Мир давно не мир, а центр цифрового комфорта. Понять пустоту очень важно и буддистам, и нет, она же взаимозависимость, страдать ведь никто не хочет, причина страдании в привязанности, как все знают и говорят, отрекись, и ты получишь! Кто удары судьбы, кто денег, начальник тюрьмы с самого начала знал, дело тибетского еврея сфабриковано. Сшито крепкими нитками профессионала, и какого! Отец Сонам был тот ещё фрукт.

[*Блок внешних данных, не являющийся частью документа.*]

-- ==== Sys2Proof/Machine/Flags.lean ====
section
/-! DEFINITION. The status registers as the host reads them (spec/10_state.md R33 to R37).  The engine has
no condition codes and no arithmetic flags, and no command writes one (R32); the one status bit,
`STATUS.ERR`, is written only by a command fault and by reset. -/

namespace Sys2Proof.Machine

/-- R171: the cause code of a command fault. -/
def CommandFault.code : CommandFault → BitVec 4
  | .illegalCommand => 1
  | .regRange => 2
  | .aliased => 3

/-- R35: `STATUS`, bit 0 `ERR`, bits 31:1 hardwired 0. -/
def State.statusWord (s : State) : Word := if s.err then 1 else 0

/-- R36: `CAUSE`, bits 3:0 `CODE`, bits 31:4 hardwired 0. -/
def State.causeWord (s : State) : Word := s.cause.zeroExtend 32

/-- R37: `ERRCMD`, all 32 bits. -/
def State.errcmdWord (s : State) : Word := s.errcmd

end Sys2Proof.Machine
end

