-- ==== Sys2Proof/Certificates/Slice0/Obligations.lean ====
section
/-! DEFINITION. The statements about the model.  A statement about a free value holds for every value of it:
none names one. -/

open Sys2Proof Sys2Proof.Machine

/-! ### Command words -/

/-- Decoding the word of a command gives the command back, for every command and every operand
(spec/30_encoding.md R81, R88). -/
def Obligations.DecodeInvertsEncode : Prop := ∀ i : Instr, decode (encode i) = .ok i

/-- The word a command was decoded from is the word it encodes to: no other word names it
(R81, R82, R91). -/
def Obligations.EncodeInvertsDecode : Prop := ∀ (w : Word) (i : Instr), decode w = .ok i → encode i = w

/-- R88: a row of the opcode map selects exactly the words that decode to its command, with the registers
its classes name; no two rows select one word; each mask covers `op`, `zero` and every unused field. -/
def Obligations.TableRowsSelectTheDecodedWords : Prop :=
  (∀ r ∈ opcodeTable, ∀ w : Word,
    r.selects w = true ↔
      ∃ i, decode w = .ok i ∧ i.mnemonic = r.mnemonic ∧ regsOf i = namedRegs r w) ∧
  (∀ r ∈ opcodeTable, ∀ q ∈ opcodeTable, ∀ w : Word, r.selects w = true → q.selects w = true → r = q) ∧
  (∀ r ∈ opcodeTable, r.mask = maskOf r ∧ r.pattern = BitVec.ofNat 32 r.op)

/-- R91: a word matches no row exactly when its `op` is not in the table, its `zero` field is not 0, or a
field its opcode does not use is not 0; such a word, issued to an engine that has not faulted, raises
ILLEGAL_COMMAND; the all-zero and the all-ones word are such words; every other word is one of the twelve
commands. -/
def Obligations.IllegalWordsFault : Prop :=
  (∀ w : Word, (∀ r ∈ opcodeTable, r.selects w = false) ↔
    ((fields w).zero ≠ 0 ∨ (fields w).op ∉ opcodeTable.map (·.op) ∨
      ∃ r ∈ opcodeTable, r.op = (fields w).op ∧
        ((r.rb = none ∧ (fields w).rb ≠ 0) ∨ (r.rc = none ∧ (fields w).rc ≠ 0)))) ∧
  (∀ (s : State) (w : Word), s.err = false → (∀ r ∈ opcodeTable, r.selects w = false) →
    hostWrite (offsetAt 0x000) w s = .next (s.raiseFault .illegalCommand w)) ∧
  CommandFault.illegalCommand.code = 1 ∧
  (∀ w : Word, (∀ r ∈ opcodeTable, r.selects w = false) ∨ ∃ i, decode w = .ok i) ∧
  (∀ r ∈ opcodeTable, r.selects 0x00000000 = false ∧ r.selects 0xFFFFFFFF = false)

/-- The twelve example words of R94 decode to the commands they are examples of. -/
def Obligations.ExampleWordsDecode : Prop :=
  decode 0x00010201 = .ok (.add 2 0 1) ∧ decode 0x00010202 = .ok (.sub 2 0 1) ∧
  decode 0x00000103 = .ok (.opp 1 0) ∧ decode 0x00002304 = .ok (.carry 3 2) ∧
  decode 0x00000105 = .ok (.relax 1 0) ∧ decode 0x00010208 = .ok (.carryMul 2 0 1) ∧
  decode 0x00000109 = .ok (.carrySquare 1 0) ∧ decode 0x0000010A = .ok (.carryScmulConst 1 0) ∧
  decode 0x00021310 = .ok (.cmov 3 1 2 0) ∧ decode 0x00010211 = .ok (.select 2 0 1 0) ∧
  decode 0x00002018 = .ok (.toBytes 0 2) ∧ decode 0x00000019 = .ok (.fromBytes 0 0)

/-! ### Issue -/

/-- A step whose host operation writes the word of command `i` to `CMD` is `exec i` at the state in which the
host has moved past that operation: its list one shorter, its position one further (R31, R34, R60). -/
def Obligations.StepExecutesTheWrittenCommand : Prop :=
  ∀ (s : State) (w : Word) (i : Instr) (rest : List HostOp),
    s.ops = .write (offsetAt 0x000) w :: rest → decode w = .ok i →
    step s = exec i { s with ops := rest, pc := s.pc + 1 }
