-- ==== Sys2Proof/Tests/Slice0.lean ====
section
/-! SUPPORT. Tests on fixed values, with expected results from spec/95_test_vectors.md and the worked examples of
the rules, and a witness for the hypotheses of every statement. -/

namespace Sys2Proof.Tests

set_option Elab.async false

open Sys2Proof Sys2Proof.Machine

/-! ### Well-formedness: one ill-formed command for each check -/

theorem test_wf_accepts : Instr.wf ⟨16, 4, 8⟩ (.add 2 0 1) = true := by decide
theorem test_wf_accepts_equal_sources : Instr.wf ⟨16, 4, 8⟩ (.add 1 0 0) = true := by decide
theorem test_wf_accepts_highest_indices : Instr.wf ⟨16, 4, 8⟩ (.select 15 14 13 7) = true := by decide
theorem test_wf_range_F_dest : Instr.wf ⟨3, 4, 8⟩ (.add 3 0 1) = false := by decide
theorem test_wf_range_F_first : Instr.wf ⟨3, 4, 8⟩ (.sub 2 3 1) = false := by decide
theorem test_wf_range_F_second : Instr.wf ⟨3, 4, 8⟩ (.carryMul 2 0 3) = false := by decide
theorem test_wf_range_B_dest : Instr.wf ⟨16, 4, 8⟩ (.toBytes 8 0) = false := by decide
theorem test_wf_range_B_source : Instr.wf ⟨16, 4, 8⟩ (.fromBytes 0 4) = false := by decide
theorem test_wf_range_W_predicate : Instr.wf ⟨16, 4, 8⟩ (.select 3 1 2 8) = false := by decide
theorem test_wf_range_W_data : Instr.wf ⟨16, 4, 8⟩ (.cmov 3 8 2 0) = false := by decide
theorem test_wf_alias_first : Instr.wf ⟨16, 4, 8⟩ (.opp 1 1) = false := by decide
theorem test_wf_alias_second : Instr.wf ⟨16, 4, 8⟩ (.select 2 1 2 0) = false := by decide
theorem test_wf_alias_predicate : Instr.wf ⟨16, 4, 8⟩ (.cmov 0 1 2 0) = false := by decide

/-! ### Decoding: for every command a word written out from R81 and R88 (the words of R94 and of vectors 2.5, 2.7),
field by field `zero rc rb ra rd op` -/

theorem test_decode_add : decode 0b00000000_0000_0001_0000_0010_00000001 = .ok (.add 2 0 1) := by decide
theorem test_decode_sub : decode 0b00000000_0000_0001_0000_0010_00000010 = .ok (.sub 2 0 1) := by decide
theorem test_decode_opp : decode 0b00000000_0000_0000_0000_0001_00000011 = .ok (.opp 1 0) := by decide
theorem test_decode_carry : decode 0b00000000_0000_0000_0010_0011_00000100 = .ok (.carry 3 2) := by decide
theorem test_decode_relax : decode 0b00000000_0000_0000_0000_0001_00000101 = .ok (.relax 1 0) := by decide
theorem test_decode_carry_mul : decode 0b00000000_0000_0001_0000_0010_00001000 = .ok (.carryMul 2 0 1) := by decide
theorem test_decode_carry_square : decode 0b00000000_0000_0000_0000_0001_00001001 = .ok (.carrySquare 1 0) := by decide
theorem test_decode_carry_scmul : decode 0b00000000_0000_0000_0001_0010_00001010 = .ok (.carryScmulConst 2 1) := by decide
theorem test_decode_cmov : decode 0b00000000_1111_0010_0001_0011_00010000 = .ok (.cmov 3 1 2 15) := by decide
theorem test_decode_select : decode 0b00000000_0010_0000_0000_0010_00010001 = .ok (.select 2 0 0 2) := by decide
theorem test_decode_to_bytes : decode 0b00000000_0000_0000_0100_0000_00011000 = .ok (.toBytes 0 4) := by decide
theorem test_decode_from_bytes : decode 0b00000000_0000_0000_0100_0000_00011001 = .ok (.fromBytes 0 4) := by decide
theorem test_reject_zero_word : decode 0x00000000 = .error .unknownOp := by decide
theorem test_reject_ones_word : decode 0xFFFFFFFF = .error .zeroFieldSet := by decide
theorem test_reject_gap_in_ops : decode 0x00000006 = .error .unknownOp := by decide
theorem test_reject_zero_field : decode 0x01010201 = .error .zeroFieldSet := by decide
theorem test_reject_unused_rc : decode 0x00110201 = .error .unusedFieldSet := by decide
theorem test_reject_unused_rb : decode 0x00010203 = .error .unusedFieldSet := by decide
theorem test_table_word : decodeTableWord 32 0x00012311 = some (.select 3 2 1 0) := by decide
theorem test_encode_cmov : encode (.cmov 3 1 2 0) = 0x00021310 := by decide

/-! ### A board: a reset engine whose host has written some registers -/

/-- Ten limbs from numbers. -/
def limbs (z : List Nat) : Limbs := Vector.ofFn fun i => BitVec.ofNat 32 (z.getD i.val 0)

/-- Thirty-two bytes from numbers. -/
def bytes (z : List Nat) : Buffer := Vector.ofFn fun j => BitVec.ofNat 8 (z.getD j.val 0)

/-- Ten limbs: limb 0, the odd limbs, the other even limbs. -/
def pattern (z o e : Nat) : Limbs :=
  Vector.ofFn fun i => BitVec.ofNat 32 (if i = 0 then z else if i.val % 2 = 1 then o else e)

/-- `PD` of spec/95: p's digits. -/
def pd : Limbs := pattern 0x3FFFFED 0x1FFFFFF 0x3FFFFFF

/-- `PM1`: p - 1. -/
def pm1 : Limbs := pattern 0x3FFFFEC 0x1FFFFFF 0x3FFFFFF

/-- `TMAX`: every limb at the tight bound. -/
def tmax : Limbs := pattern 0x4000000 0x2000000 0x4000000

/-- `LMAX`: every limb at the loose bound. -/
def lmax : Limbs := pattern 0xC000000 0x6000000 0xC000000
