-- ==== Sys2Proof/Machine/State.lean ====
section
/-! DEFINITION. The state of the GX1640 as plain data: every register (one register file), the
hidden state of every block the spec gives one, the time base, the queue of waiting commands, the
log of what left the device; and the state after reset. -/

namespace Sys2Proof.Machine

open Sys2Proof


/-! ### Position block (R19–R48) -/

/-- The beat record of the beat tree and of the beat stubs (128 bits, table before R40). -/
structure BeatRec where
  ch : Nat
  kind : Nat
  act : Nat
  tfrac : Nat
  seq : Nat
  pos : Pos48
  time : Nat
  deriving DecidableEq, Repr

/-- A beat that has fallen due and waits to leave its channel (R38): the record without its SEQ,
which the emission gives it. -/
structure HeldBeat where
  act : Nat
  pos : Pos48
  due8 : Nat
  deriving DecidableEq, Repr

/-- An entry of a kind 3 schedule queue (R36): value, whether it is a time, action, fraction of a
mapped BEAT frame, and the instant in 1/8 ns at which it fell due, if it has. -/
structure SchedEnt where
  byTime : Bool
  value : Dword
  act : Nat
  tfrac : Nat
  dueAt : Option Nat
  late : Bool
  deriving DecidableEq, Repr

/-- What beat channel c latched at its enable and keeps while it runs (R29–R38, R48). -/
structure BeatCh where
  kind : Nat := 0
  enc : Nat := 0
  dir : Nat := 0
  vavg : Nat := 0
  byTime : Bool := false
  pitch : Pos48 := 0
  next : BitVec 72 := 0
  target : Pos48 := 0
  step : Word := 0
  time : Dword := 0
  period : Word := 0
  modulus : Nat := 65536
  /-- Stamps of the transitions of the present run in the channel's direction, latest first. -/
  stamps : List Nat := []
  /-- Instant t_b of the pended line beat, in 1/8 ns. -/
  pend : Option Nat := none
  /-- Cycle of the last emission. -/
  lastEmit : Option Nat := none
  /-- Cycle at which a scheduled entry last left the queue. -/
  lastFire : Option Nat := none
  held : List HeldBeat := []
  sched : List SchedEnt := []
  deriving DecidableEq, Repr

/-- A beat waiting to enter the beat tree: its emission TB, and whether BC_LATE counted it. -/
structure TreeWait where
  emitted : Nat
  counted : Bool
  beat : BeatRec
  deriving DecidableEq, Repr

/-- What an encoder channel did in one TBCLK cycle, for what else falls in it (R24): its cycle, and whether a Z edge
copied or loaded the position. -/
structure EncCycle where
  cycle : Nat := 0
  zCopy : Bool := false
  zLoad : Bool := false
  deriving DecidableEq, Repr

/-- Hidden state of an encoder channel: stamp of the last counted transition, what its present cycle holds, the value of
a software load that waits for the next TBCLK edge with the signs of the counts that fall in its cycle (R25), whether ZMODE = 3 still waits for its first Z, and the count of loads (R24–R27, R265). -/
structure EncCh where
  stamp : Option Nat := none
  cyc : EncCycle := {}
  soft : Option Pos48 := none
  held : List Bool := []
  zArmed : Bool := true
  loadSeq : Nat := 0
  /-- Stamps of the run of counts in one direction, latest first, at most five (R30 with K = 4). -/
  hist : List Nat := []
  lastUp : Bool := true
  deriving DecidableEq, Repr

/-- Hidden state of a beat output (R42–R45): edge instants still to come in 1/8 ns, the toggle
state, and the end of the pulse that is running. -/
structure BeatOut where
  edges : List Nat := []
  toggle : Bool := false
  pulseEnd : Option Nat := none
  deriving DecidableEq, Repr

/-- Hidden state of the position block. -/
structure Position where
  enc : SMap EncCh := []
  bc : SMap BeatCh := []
  bo : SMap BeatOut := []
  treeWait : List TreeWait := []
  treeLast : Option Nat := none
  /-- Records in the tree with the cycle at which they entered. -/
  treeFly : List (Nat × BeatRec) := []
  /-- The last record of every channel, as every beat stub keeps it (R12, R40). -/
  stub : SMap (Option BeatRec) := []
  deriving DecidableEq, Repr

/-! ### Tempo (R252–R277) -/

/-- A Tempo frame as sent or received (R258). -/
inductive TempoFrame where
  | announce (id rootId rootPri : Nat) (parent locked : Bool) (depth rootSeq lead : Nat)
  | sync (ts : Time70) (seq : Nat)
  | dreq (seq : Nat) (t1 : Time70)
  | dresp (seq : Nat) (t2 t3 : Time70)
  | pos (origin tpc loadSeq : Nat) (pn : Pos48) (tn : Nat) (vel : Word) (ts : Nat)
  | beat (origin ch act tfrac seq : Nat) (pos : Pos48) (time : Nat)
  | sched (origin tsq : Nat) (byTime : Bool) (act : Nat) (value : Dword)
  | ctrl (origin code : Nat) (arg : Dword)
  deriving DecidableEq, Repr

/-- A position sample (R265–R267). -/
structure Sample where
  origin : Nat
  loadSeq : Nat
  pn : Pos48
  tn : Nat
  vel : Word
  ts : Nat
  deriving DecidableEq, Repr

/-- What a port knows of its neighbour from ANNOUNCE frames, and its delay exchange. -/
structure TempoPort where
  /-- Valid ANNOUNCE frames since the link was last down. -/
  announces : Nat := 0
  nbrId : Nat := 0
  nbrDepth : Nat := 0
  rootId : Nat := 0
  rootPri : Nat := 15
  nbrParent : Bool := false
  lastAnnounce : Nat := 0
  lead : Nat := 0
  dreqT1 : Option (Nat × Time70) := none
  dreqSeq : Nat := 0
  syncSeq : Nat := 0
  measured : Bool := false
  /-- ROOTSEQ of the last ANNOUNCE, the cycle at which it was last seen to change, and whether the root that the neighbour
  announces counts as lost (R272). -/
  rootSeq : Nat := 0
  seqAt : Nat := 0
  lost : Bool := false
  /-- Frames that wait for the port, oldest first, and TBCLK cycles left of the frame in transmission (R259). -/
  waiting : List TempoFrame := []
  busy : Nat := 0
  deriving DecidableEq, Repr

/-- The samples of one Tempo position channel. -/
structure TpcState where
  pending : List Sample := []
  cur : Option Sample := none
  /-- Cycle at which the last sample took effect. -/
  effAt : Nat := 0
  /-- Publisher whose samples are taken (R265). -/
  lastOrigin : Option Nat := none
  deriving DecidableEq, Repr

/-- Hidden state of the Tempo block outside its ports. -/
structure Tempo where
  port : SMap TempoPort := []
  tpc : SMap TpcState := []
  rootSeq : Nat := 0
  rootSeqAt : Nat := 0
  rootLead : Nat := 20000
  /-- Phase of TBCLK within the ns, and phase still to be corrected, in 1/64 ns. -/
  phase : Int := 0
  owed : Int := 0
  /-- TB counts still to be withheld (negative) or added (positive) by the slew. -/
  tbSkew : Int := 0
  goodSyncs : Nat := 0
  badSyncs : Nat := 0
  /-- TBCLK cycles until the phase may move again (R262). -/
  slewWait : Nat := 0
  mapSeq : SMap (Option Nat) := []
  /-- Another device announced this device's own ID (R253). -/
  dupOwn : Bool := false
  /-- The last cycles at which TB moved by other than one, newest first, and by how much more (R260, R262). -/
  shifts : List (Nat × Int) := []
  deriving DecidableEq, Repr

/-! ### PTP hardware clocks (R374) -/

/-- The clock of one Ethernet cluster: seconds, ns within the second, fraction of a ns accumulated by
the rate adjustment, the seconds that a read of PHC_NS latched, and the staged load. -/
structure Phc where
  sec : Nat := 0
  ns : Nat := 0
  frac : Nat := 0
  latched : Nat := 0
  stageNs : Nat := 0
  stageSec : Nat := 0
  deriving DecidableEq, Repr

/-! ### Tiles, word tracks, bit tracks, col queues (R49–R100) -/

/-- A local register u0–u7: data and P. -/
structure UReg where
  d : Word := 0
  p : Bool := false
  deriving DecidableEq, Repr

/-- An accumulator: 48 bits and P. -/
structure Acc where
  v : BitVec 48 := 0
  p : Bool := false
  deriving DecidableEq, Repr

/-- A bit signal: value and poison (R74). -/
structure Sig where
  v : Bool := false
  p : Bool := false
  deriving DecidableEq, Repr

/-- An operand as a firing read it: data, sideband bits, and whether it is a port word. -/
structure Opnd where
  d : Word
  p : Bool
  e : Bool
  port : Bool
  deriving DecidableEq, Repr

/-- A firing in the function-unit pipeline: what it read at issue, whether its predicate is true, the OR
of the E bits of its port words, and the marker word of a marker firing. -/
structure Firing where
  a : Opnd
  b : Opnd
  c : Opnd
  pred : Bool
  eOr : Bool
  /-- A saturation of the transform T applied to an accumulator operand (R72). -/
  sat : Bool
  marker : Option SWord
  deriving DecidableEq, Repr

/-- The state of one tile apart from its segments and output buffers (R49, R80). -/
structure Tile where
  u : SMap UReg := []
  acc0 : Acc := {}
  acc1 : Acc := {}
  tf : Sig := {}
  zf : Sig := {}
  nf : Sig := {}
  vf : Sig := {}
  ef : Bool := false
  cells : SMap Sig := []
  fa : Option SWord := none
  fb : Option SWord := none
  fc : Option SWord := none
  pipe : List Firing := []
  deriving DecidableEq, Repr

/-- A destination of a word source within a massif (R83): an outgoing segment or loop-back stage, an
input port, a queue's write tap, a shelf port's request or data tap, or the neighbour's col queue. -/
inductive Dest where
  | seg (t g : Nat)
  | port (t p : Nat)
  | queue (q : Nat)
  | shelfReq (p : Nat)
  | shelfData (p : Nat)
  | col
  deriving DecidableEq, Repr

/-- An elastic store of words with the destinations that have taken its head word (R82, R83). -/
structure Stage where
  words : List SWord := []
  taken : List Dest := []
  deriving DecidableEq, Repr

/-- A figure switch in progress (R112–R115): target slot, whether it came from a step or a FORCE,
mode and boundary wait, and whether the inputs are held. -/
structure Switch where
  slot : Nat
  forced : Bool
  clean : Bool
  boundary : Bool
  held : Bool
  deriving DecidableEq, Repr

/-- Hidden state of a massif's sequencer and of the massif's own holds. -/
structure Massif where
  /-- The step that is current, latched when it became so (R116). -/
  step : Dword := 0
  switch : Option Switch := none
  heldBeat : Option BeatRec := none
  /-- A second beat arrived while one was held: halt once the first has taken effect (R119). -/
  overrun : Bool := false
  /-- Held by a massif reset, a reload, or a load of the device. -/
  held : Bool := false
  /-- Held by a clock switch (R449). -/
  clockHold : Bool := false
  /-- Massif reset in its 64-cycle hold (R432). -/
  resetHold : Bool := false
  /-- Inputs whose last word delivered since the last switch had E = 0 (R115), by their key: they hold a
  boundary wait open. -/
  midPacket : List Nat := []
  /-- The beat that woke the massif, until it is acted on (R123). -/
  wakeBeat : Option BeatRec := none
  /-- Slots still to be reloaded on wake (R123). -/
  wakeSlots : List Nat := []
  /-- The Caller code copy of a wake is still to be made (R327), and the 8-byte parts of it that have been. -/
  callerCopy : Bool := false
  copied : Nat := 0
  /-- The cycle in which the present step became current, and whether a step before it had its trigger: the
  step is evaluated from the next cycle on (R118, R119). -/
  curAt : Option (Nat × Bool) := none
  /-- Beats that reached the stub while the massif's clock switched, or while it woke (R12, R123). -/
  beats : List BeatRec := []
  /-- The cycle in which ERR_CNT last counted a slot parity failure (R111). -/
  parityAt : Option Nat := none
  /-- Cycle of the stop of the massif, in whose cycle other tiles still fire and report (R71). -/
  stopAt : Option Nat := none
  /-- Credits of cleared words that inbound col queues and feed queues keep back, by input key (R94). -/
  withheld : SMap Nat := []
  deriving DecidableEq, Repr

/-- The loader's operation in progress: VERIFY or LOAD, target slot, source and address, and for a LOAD the
values of the tap bindings at its start (R133), the next 64-byte block to ask for, and the blocks read, each byte
with its P (R107); whether it is the reload of a wake (R123), and the number of the operation. -/
structure LoadOp where
  verify : Bool
  slot : Nat
  hbm : Bool
  addr : Nat
  binds : List Nat := []
  next : Nat := 0
  got : SMap (List (Byte × Bool)) := []
  wake : Bool := false
  gen : Nat := 0
  deriving DecidableEq, Repr

/-- A word stored in a stream queue with the stamp of its packet (R154), and whether its parity check fails (R148). -/
structure QWord where
  w : SWord
  stamp : Pos48
  bad : Bool := false
  deriving DecidableEq, Repr

/-- A pending cairn: its count and cause. -/
structure Cairn where
  count : Nat
  cause : Nat
  deriving DecidableEq, Repr

/-- Hidden state of a stream queue: the words from RL up to WP, the pending drop cairn and
forced-end cairn, the window's k and s1, a forced end to take, the stamp of the packet being
written, and the packet being reported (R127–R154). -/
structure Queue where
  words : List QWord := []
  cairn : Option Cairn := none
  forcedCairn : Bool := false
  force : Bool := false
  winK : Nat := 0
  winS1 : Word := 0
  stamp : Pos48 := 0
  /-- The last word written had E = 0, so the next belongs to its packet. -/
  inPkt : Bool := false
  /-- Reports sent since the state was last cleared. -/
  rseq : Nat := 0
  /-- E words released since the queue was last cleared, and the E counts at WP, RP and RL when the queue was
  enabled (R286). -/
  ecount : Nat := 0
  /-- RL stands at a packet boundary: the word before it carried E, or none stands before it (R286). -/
  relE : Bool := true
  enW : Nat := 0
  enR : Nat := 0
  enL : Nat := 0
  /-- Words of the packet at RP that were read already, two at most: its stamp words, for STAMPSRC = 1 (R154). -/
  rhead : List SWord := []
  deriving DecidableEq, Repr

/-- Hidden state of a lane receive queue (R152). -/
structure LaneQueue where
  words : List SWord := []
  /-- Feed ports that have taken the head word (R97). -/
  taken : List Nat := []
  cairn : Option Cairn := none
  forcedCairn : Bool := false
  force : Bool := false
  /-- The last word taken had E = 1, or none was taken. -/
  boundary : Bool := true
  deriving DecidableEq, Repr

/-- Hidden state of one track of a feed port: the lane group in use until a packet boundary, and
whether the last word passed carried E (R98). -/
structure FeedTrack where
  sel : Nat := 0
  boundary : Bool := true
  deriving DecidableEq, Repr

/-- A collector report (R154): the four header words and the payload words. -/
structure Report where
  h0 : Word
  h1 : Word
  stamp : Pos48
  rseq : Nat
  payload : List Word
  deriving DecidableEq, Repr

/-- The collector (R153–R158): reports by input, the output queue, the round-robin pointer, the last
stamp emitted, and the credits of every massif (an unlisted massif holds 32). -/
structure Collector where
  inputs : SMap (List Report) := []
  outq : List Report := []
  pointer : Nat := 0
  lastStamp : Option Pos48 := none
  credits : SMap Nat := []
  /-- Queue from which massif m looks for its next report (R150). -/
  rr : SMap Nat := []
  deriving DecidableEq, Repr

- Старому поцу что-то надо… Но что? - Он бы всполошился, на что, пусть пока сидит в первой, надо будет, перекинем во вторую, или даже третью, в карцер махатм. Придумывать начальник ничего не хотел, пока просто не понимал ситуации, начал бы что-то делать, мог понять не верно, много хуже. Если ты живёшь в Китае, выходя из дома надевай маску дурака! Придя обратно, не забудь снять, старина Ли тупил, и поэтому дослужился до хозяйки. На все вопросы всех всевозможных инспекций и инстанций из Сианя и Пекина дурашливо щурясь узкими глазами, говорил:

- Ничего не понимаю! - Как правило, присваивали внеочередное. Даже если бы все разбежались, ему бы ничего не было, отвечала бы за все смена, поменялась с заключёнными местами, часовой команды не понял. Хитрый на Востоке значит мудрый, иногда полковник внутренней службы Ли Биньао думал, что он Майтрея, и живот подходящий, и много детей, он сам не знал точно, кто он? Все, и никто!

- Тебе-то откуда знать, что убил этот Шипа? Тебя там не было. - Леший немного на всех взъелся, хотел красиво посидеть на поминках, поесть, увезли, уехали, ладно, сам поедет на сорок дней.

- Мне не надо быть очевидцем, чтобы насквозь всё видеть, - сказал Манерный. - Я и сейчас знаю, о чем ты думаешь! - Когда все начиналось на Арбате, никто не стрелял. Даже бейсбольных бит не было! Ломом подпоясанные, да, но не рекетиры. Вопросы решали кулаками, ногами, в крайнем случае цепями и кастетами, вообще словами, криминальные понятия — это Библия. Если хватались за ножи, старались не убивать, стрелять начали в девяностые, в 1991м Андрей освободился.

Второй раз сидел на Украине в Харькове из-за Росписи за связь с Вором в законе. Потом Роспись убили в Польше, дело прекратили, его выпустили. На похороны Андрей не попал, специально приехал в Москву позже. Может, и хорошо! Имя Росписи было Андрей Исаев, кентов его потом тоже всех убили, например, Шрама, Костю, он их всех не знал. В Москве молчал о том, что топтал срок на Украине, а то бы с ним не общались, бандеровцы, у преступного мира болезнь локаций, если место не играет в беседе прямой роли, умолчи.

Приехал в Москву. Принял лишнюю дозу у друга на квартире, родственники не пустили к себе на порог, потом даже выписали, улица Саянская, дом 3, несколько лет так и жил без прописки то тут, то там у девок. Пошёл к ментам в паспортный стол, сказали:

- Скажите спасибо вашим родным! - Хотел перевалить их всех, раздумал, третий раз могут дать столько, сколько он не выдержит по-козырному. Пил Манерный в основном затем, чтоб расслабиться, и попал в больничку. Из-за вызова «скорой» у друга нашли пять незарегистрированных охотничьих ружей, дорогих и дешёвых, два импортных пистолета различных модификаций, один солидный  глушитель для стрелкового оружия, пять единиц холодного, тесаки, ножи, а также незначительное количество боеприпасов, не было лишь гранат.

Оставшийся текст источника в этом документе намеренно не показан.